-- ==== Sys2Proof/Machine/Tracker.lean ====
section
/-! DEFINITION. The Position Tracker (chapter 5): counts, needle-steps, the home edge, the needle interval and
the speed window. -/

namespace Sys2Proof.Machine

/-! ### Time (R108, R109) -/

/-- R109: SLOW released, and the overspeed-reported flag with it (R110). -/
def releaseSlow (t : Tracker) : Tracker := { t with slow := false, overspeedReported := false }

/-- R109: the window reads its limits in every run state but SETUP. -/
def windowDrives (r : RunState) : Bool := decide (r ≠ .setup)

/-- R108, R109: time passes; SLOW is released when the clear time expires in it (log 7). -/
def passTime (micros : Nat) (s : State) : State :=
  let t := { s.tracker with sinceStep := s.tracker.sinceStep + micros }
  if windowDrives s.engine.runState && t.slow && decide (s.geometry.clearLimit < t.sinceStep) then
    s.withTracker (releaseSlow t)
  else s.withTracker t

/-- R108: the interval of an elapsed time. -/
def intervalOf (elapsed : Nat) : Nat := min (max elapsed 1) 65535

/-- R109: the speed window at a needle-step, with the interval just measured. -/
def speedWindow (g : Geometry) (r : RunState) (t : Tracker) : Tracker :=
  if windowDrives r then
    if t.interval < g.fastLimit then { t with slow := true }
    else if g.clearLimit < t.interval then releaseSlow t
    else t
  else t

/-! ### Needle-steps (R100, R101) -/

/-- The position one needle further in a direction. -/
def stepped (d : Direction) (c : Int) : Int := ahead d c 1

/-- R99, R101, R107: the reference is withdrawn and a pending correction discarded. -/
def withdraw (t : Tracker) : Tracker := { t with referenced := false, correction := none }

/-- R101: a step refused at the limit of the position range. -/
def refuseStep (s : State) : State :=
  takeReports (s.withTracker (withdraw s.tracker)) [Report.plain .encoder 2]

/-- R100, R108, R109: the tracker at a step taken. -/
def trackStep (g : Geometry) (r : RunState) (d : Direction) (t : Tracker) : Tracker :=
  speedWindow g r { t with
    position := stepped d t.position
    lastStep := some d
    interval := intervalOf t.sinceStep
    sinceStep := 0 }

/-- R100: a step is taken and the needle-step event reaches every block. -/
def takeStep (d : Direction) (s : State) : State :=
  courseNeedleStep d
    (s.withTracker (trackStep s.geometry s.engine.runState d s.tracker))

/-- R100, R101: a step, taken or refused at the limit. -/
def needleStep (d : Direction) (s : State) : State :=
  if s.tracker.position = s.geometry.positionLimit d then refuseStep s else takeStep d s

/-! ### Counts (R98, R100) -/

/-- R98: the direction of the count that a change of one line makes from a pair of levels. -/
def countDirectionOf (encA encB : Bool) (line : EncoderLine) : Direction :=
  match encA, encB, line with
  | false, false, .encA => .right
  | false, false, .encB => .left
  | true, false, .encB => .right
  | true, false, .encA => .left
  | true, true, .encA => .right
  | true, true, .encB => .left
  | false, true, .encB => .right
  | false, true, .encA => .left

/-- R98: the encoder levels after a change of one line. -/
def toggle (t : Tracker) (line : EncoderLine) : Tracker :=
  match line with
  | .encA => { t with encA := !t.encA }
  | .encB => { t with encB := !t.encB }

/-- R100: the phase after a count. -/
def phaseAfter (pulses : Nat) (d : Direction) (phase : Nat) : Nat :=
  match d with
  | .right => if phase + 1 = pulses then 0 else phase + 1
  | .left => if phase = 0 then pulses - 1 else phase - 1

/-- R100: whether a count makes a step. -/
def makesStep (pulses : Nat) (d : Direction) (phase : Nat) : Bool :=
  match d with
  | .right => decide (phase + 1 = pulses)
  | .left => decide (phase = 0)

/-- R98, R100: the tracker takes a count, with the sample it came in. -/
def trackCount (g : Geometry) (line : EncoderLine) (home : Bool) (d : Direction) (t : Tracker) :
    Tracker :=
  { toggle t line with
    home := home, countDirection := some d, phase := phaseAfter g.pulses d t.phase }

/-- R98, R100: a count and the step it may make. -/
def takeCount (line : EncoderLine) (home : Bool) (s : State) : State :=
  let d := countDirectionOf s.tracker.encA s.tracker.encB line
  let counted := s.withTracker (trackCount s.geometry line home d s.tracker)
  if makesStep s.geometry.pulses d s.tracker.phase then needleStep d counted else counted

/-- R98: a sample in which one encoder line has changed. -/
def encoderCount (line : EncoderLine) (home : Bool) (micros : Nat) (s : State) : State :=
  takeCount line home (passTime micros s)

/-! ### Illegal transitions (R99) -/

/-- R99: a sample in which both encoder lines have changed. -/
def illegalTransition (home : Bool) (s : State) : State :=
  takeReports
    (s.withTracker (withdraw { s.tracker with
      encA := !s.tracker.encA, encB := !s.tracker.encB, home := home }))
    [Report.plain .encoder 1]

/-! ### The home edge (R103 to R106) -/

/-- R103: the home value for a count direction. -/
def homeValue (g : Geometry) (d : Direction) : Int :=
  match d with
  | .right => g.homeNeedle
  | .left => (g.homeNeedle : Int) - 1

/-- R105, R106: the HOME_MISMATCH of a deviation, with the position as it stood. -/
def mismatchReports (g : Geometry) (c delta : Int) : List Report :=
  if (g.homeTolerance : Int) < delta.natAbs then
    [⟨.homeMismatch, some c, none, none, none, none, min delta.natAbs 15⟩]
  else []

/-- R104: a home edge without a reference sets it. -/
def referenceAt (s : State) (h : Int) : State :=
  s.withTracker { s.tracker with
    home := true, phase := 0, position := h, referenced := true, correction := none }

/-- R105: a home edge outside KNITTING corrects the position at once. -/
def correctAt (s : State) (h : Int) : State :=
  takeReports (s.withTracker { s.tracker with home := true, phase := 0, position := h })
    (mismatchReports s.geometry s.tracker.position (h - s.tracker.position))

/-- R106: a home edge in KNITTING leaves a pending correction. -/
def deferAt (s : State) (h : Int) : State :=
  let delta := h - s.tracker.position
  takeReports (s.withTracker { s.tracker with
      home := true, phase := 0, correction := if delta = 0 then none else some delta })
    (mismatchReports s.geometry s.tracker.position delta)

/-- R103 to R106: a home edge. It is ignored while the count direction is none, right after a Restart too,
though R182 has the next home edge reference the position (log 38). -/
def homeEdge (s : State) : State :=
  match s.tracker.countDirection with
  | none => s.withTracker { s.tracker with home := true }
  | some d =>
    let h := homeValue s.geometry d
    if !s.tracker.referenced then referenceAt s h
    else if s.engine.runState = .knitting then deferAt s h
    else correctAt s h

/-! ### The clear time (R109) -/

/-- R109: the clear time expires: SLOW is released without waiting for a step. With SLOW released, and in
SETUP, there is nothing to expire. -/
def clearTimeExpiry (s : State) : State :=
  if windowDrives s.engine.runState && s.tracker.slow then
    s.withTracker (releaseSlow { s.tracker with
      sinceStep := max s.tracker.sinceStep (s.geometry.clearLimit + 1) })
  else s

/-! ### The commands -/

/-- ENCODER_COUNT (R98). -/
def execEncoderCount (line : EncoderLine) (home : Bool) (micros : Nat) (s : State) : Outcome :=
  .next (whenOn (encoderCount line home micros) s)

/-- ILLEGAL_TRANSITION (R99). -/
def execIllegalTransition (home : Bool) (s : State) : Outcome :=
  .next (whenOn (illegalTransition home) s)

/-- HOME_EDGE (R103). -/
def execHomeEdge (s : State) : Outcome := .next (whenOn homeEdge s)

/-- CLEAR_TIME_EXPIRY (R109). -/
def execClearTimeExpiry (s : State) : Outcome := .next (whenOn clearTimeExpiry s)

end Sys2Proof.Machine
end

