-- ==== Sys2Proof/Machine/LinkPort.lean ====
section
/-! DEFINITION. The Link Port (chapter 10): what a transfer does at the fall and at the rise of CS_N. -/

namespace Sys2Proof.Machine

/-! ### Reply frames (R187, R190, R194) -/

/-- R194: the number of a result code. -/
def ResultCode.number : ResultCode → Nat
  | .ok => 0
  | .badFrame => 1
  | .unknown => 2
  | .badLength => 3
  | .range => 4
  | .state => 5
  | .noRecord => 6
  | .inUse => 7
  | .overlap => 8
  | .full => 9
  | .busy => 10
  | .direction => 11
  | .order => 12
  | .parity => 13

/-- R194: the result byte, with PREVIOUS_LOST in bit 7. -/
def resultByte (r : Reply) : Byte := byteN (r.code.number + 128 * r.previousLost.toNat)

/-- R187, R190: a reply frame on the wire; its second byte is the result byte where a request has its
code. -/
def replyFrame (r : Reply) : List Byte :=
  let head := byteN (r.payload.length + 4) :: resultByte r :: r.tag :: r.payload
  head ++ crcBytes head

/-! ### Transfers (R185, R193) -/

/-- R185: the fall of CS_N samples the status byte and the reply slot. -/
def sampleTransfer (s : State) : Transfer := ⟨statusByte s, s.link.reply.map (·.reply)⟩

/-- R185: a transfer begins. -/
def transferStart (s : State) : State :=
  s.withLink { s.link with transfer := some (sampleTransfer s) }

/-- R185: the transfer that ends now; one whose fall was not commanded is sampled now (log 24). -/
def endingTransfer (s : State) : Transfer := s.link.transfer.getD (sampleTransfer s)

/-- R193: what a read-reply transfer shifts out after the status byte: the reply, or the empty slot's
length 0, and then 0x00. -/
def replyOut (r : Option Reply) (count : Nat) : List Byte :=
  match r with
  | some r => (replyFrame r ++ List.replicate count 0).take count
  | none => List.replicate count 0

/-- R193: every byte of the reply has been shifted out. -/
def whollyRead (r : Option Reply) (count : Nat) : Bool :=
  match r with
  | some r => decide ((replyFrame r).length ≤ count)
  | none => false

/-- R192, R193: the reply in the slot is completely read. -/
def markRead (l : Link) : Link := { l with reply := l.reply.map (fun r => { r with read := true }) }

/-- R193: a read-reply transfer ends. -/
def readReply (count : Nat) (s : State) : State :=
  let t := endingTransfer s
  let shiftedOut := { s.link with
    transfer := none, shifted := t.status :: replyOut t.reply count }
  s.withLink (if whollyRead t.reply count then markRead shiftedOut else shiftedOut)

/-- R185: what a transfer of a type other than 0 and 1 shifts out while these bytes are shifted in: the
status byte for the type byte, and then the same byte for type 2 and 0x00 for every other type. -/
def quietOut (status : Byte) : List Byte → List Byte
  | [] => []
  | type :: rest => status :: List.replicate rest.length (if type = 2 then status else 0)

/-- R185: a transfer with no effect ends; one without a whole byte leaves the record as it stands. -/
def statusOnly (shiftedIn : List Byte) (s : State) : State :=
  s.withLink { s.link with
    transfer := none
    shifted := if shiftedIn.isEmpty then s.link.shifted
      else quietOut (endingTransfer s).status shiftedIn }

/-- R185: what a write request shifts out, the status byte and 0x00 for every byte after the type byte. -/
def recordWrite (count : Nat) (s : State) : State :=
  s.withLink { s.link with shifted := (endingTransfer s).status :: List.replicate count 0 }

/-! ### Received frames (R188, R189, R191) -/

/-- R188: a transfer ends that carried no frame. -/
def endTransfer (s : State) : State := s.withLink { s.link with transfer := none }

/-- R188: a frame that fails a check is answered at once. -/
def answerFrame (tag : Byte) (code : ResultCode) (s : State) : State :=
  formReply tag (unreadReply s) (openFrame s, refuse code)

/-- R188: the frame is a well-formed Restart. -/
def isRestart : FrameVerdict → Bool
  | .request (.restart _) => true
  | _ => false

/-- R189, R196: a request is handed to its owning block. A command that is no request never comes out of
a frame. -/
def handOver (i : Instr) (s : State) : Outcome :=
  match i with
  | .readStatus tag flags => execReadStatus tag flags s
  | .readCourse tag => execReadCourse tag s
  | .readFault tag kind => execReadFault tag kind s
  | .clearFault tag kind => execClearFault tag kind s
  | .setPolicy tag flags => execSetPolicy tag flags s
  | .configure tag fields => execConfigure tag fields s
  | .beginRun tag => execBeginRun tag s
  | .endRun tag => execEndRun tag s
  | .resume tag => execResume tag s
  | .abortCourse tag => execAbortCourse tag s
  | .forceOutputs tag target system bed value => execForceOutputs tag target system bed value s
  | .restart request => execRestart request s
  | .defineTile tag id width height base => execDefineTile tag id width height base s
  | .retireTile tag id => execRetireTile tag id s
  | .readTile tag id => execReadTile tag id s
  | .loadTile tag id row => execLoadTile tag id row s
  | .tileData tag bytes => execTileData tag bytes s
  | .readTileWords tag id row word count => execReadTileWords tag id row word count s
  | .defineZone tag id fields => execDefineZone tag id fields s
  | .editZone tag id fields => execEditZone tag id fields s
  | .retireZone tag id => execRetireZone tag id s
  | .readZone tag id => execReadZone tag id s
  | .mark tag markTag => execMark tag markTag s
  | .installCarrier tag id position yarn => execInstallCarrier tag id position yarn s
  | .placeCarrier tag id position => execPlaceCarrier tag id position s
  | .removeCarrier tag id => execRemoveCarrier tag id s
  | .readCarrier tag id => execReadCarrier tag id s
  | .queueCourse tag plan => execQueueCourse tag plan s
  | .dropPlans tag => execDropPlans tag s
  | .transferStart | .writeRequest _ | .readReply _ | .statusOnly _ | .reset | .powerOn _
  | .storeAccessComplete _ | .encoderCount _ _ _ | .illegalTransition _ | .homeEdge
  | .clearTimeExpiry | .haltAssertion | .haltRelease | .catchRise _ | .catchFall _
  | .carrierMissed _ => .next (endTransfer s)

/-- R188: a frame that is received and not dropped. -/
def takeFrame (v : FrameVerdict) (s : State) : Outcome :=
  match v with
  | .request i => handOver i s
  | .badFrame tag => .next (answerFrame tag .badFrame s)
  | .unknown tag => .next (answerFrame tag .unknown s)
  | .badLength tag => .next (answerFrame tag .badLength s)

/-- R188, R191: a frame is received: dropped while the link is busy, but for a well-formed Restart while
another request executes (R180). -/
def receiveFrame (v : FrameVerdict) (s : State) : Outcome :=
  if linkBusy s && !isRestart v then .next (dropFrame s) else takeFrame v s

/-- R185, R188: a type-0 transfer ends; without a byte after the type byte it carries no frame. -/
def writeRequest (w : WriteTransfer) (s : State) : Outcome :=
  if s.inReset then .next s
  else if w.bytes.isEmpty then .next (endTransfer (recordWrite 0 s))
  else receiveFrame (readFrame w.first w.bytes) (recordWrite w.bytes.length s)

/-! ### The commands -/

/-- TRANSFER_START (R185). -/
def execTransferStart (s : State) : Outcome := .next (whenOn transferStart s)

/-- WRITE_REQUEST (R188). -/
def execWriteRequest (transfer : WriteTransfer) (s : State) : Outcome := writeRequest transfer s

/-- READ_REPLY (R193). -/
def execReadReply (count : Nat) (s : State) : Outcome := .next (whenOn (readReply count) s)

/-- STATUS_ONLY (R185). -/
def execStatusOnly (shiftedIn : List Byte) (s : State) : Outcome :=
  .next (whenOn (statusOnly shiftedIn) s)

end Sys2Proof.Machine
end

....

Description of the task →
Extract every line above that contains the word "referenceAt".

Written solution →
def referenceAt (s : State) (h : Int) : State :=
    if !s.tracker.referenced then referenceAt s h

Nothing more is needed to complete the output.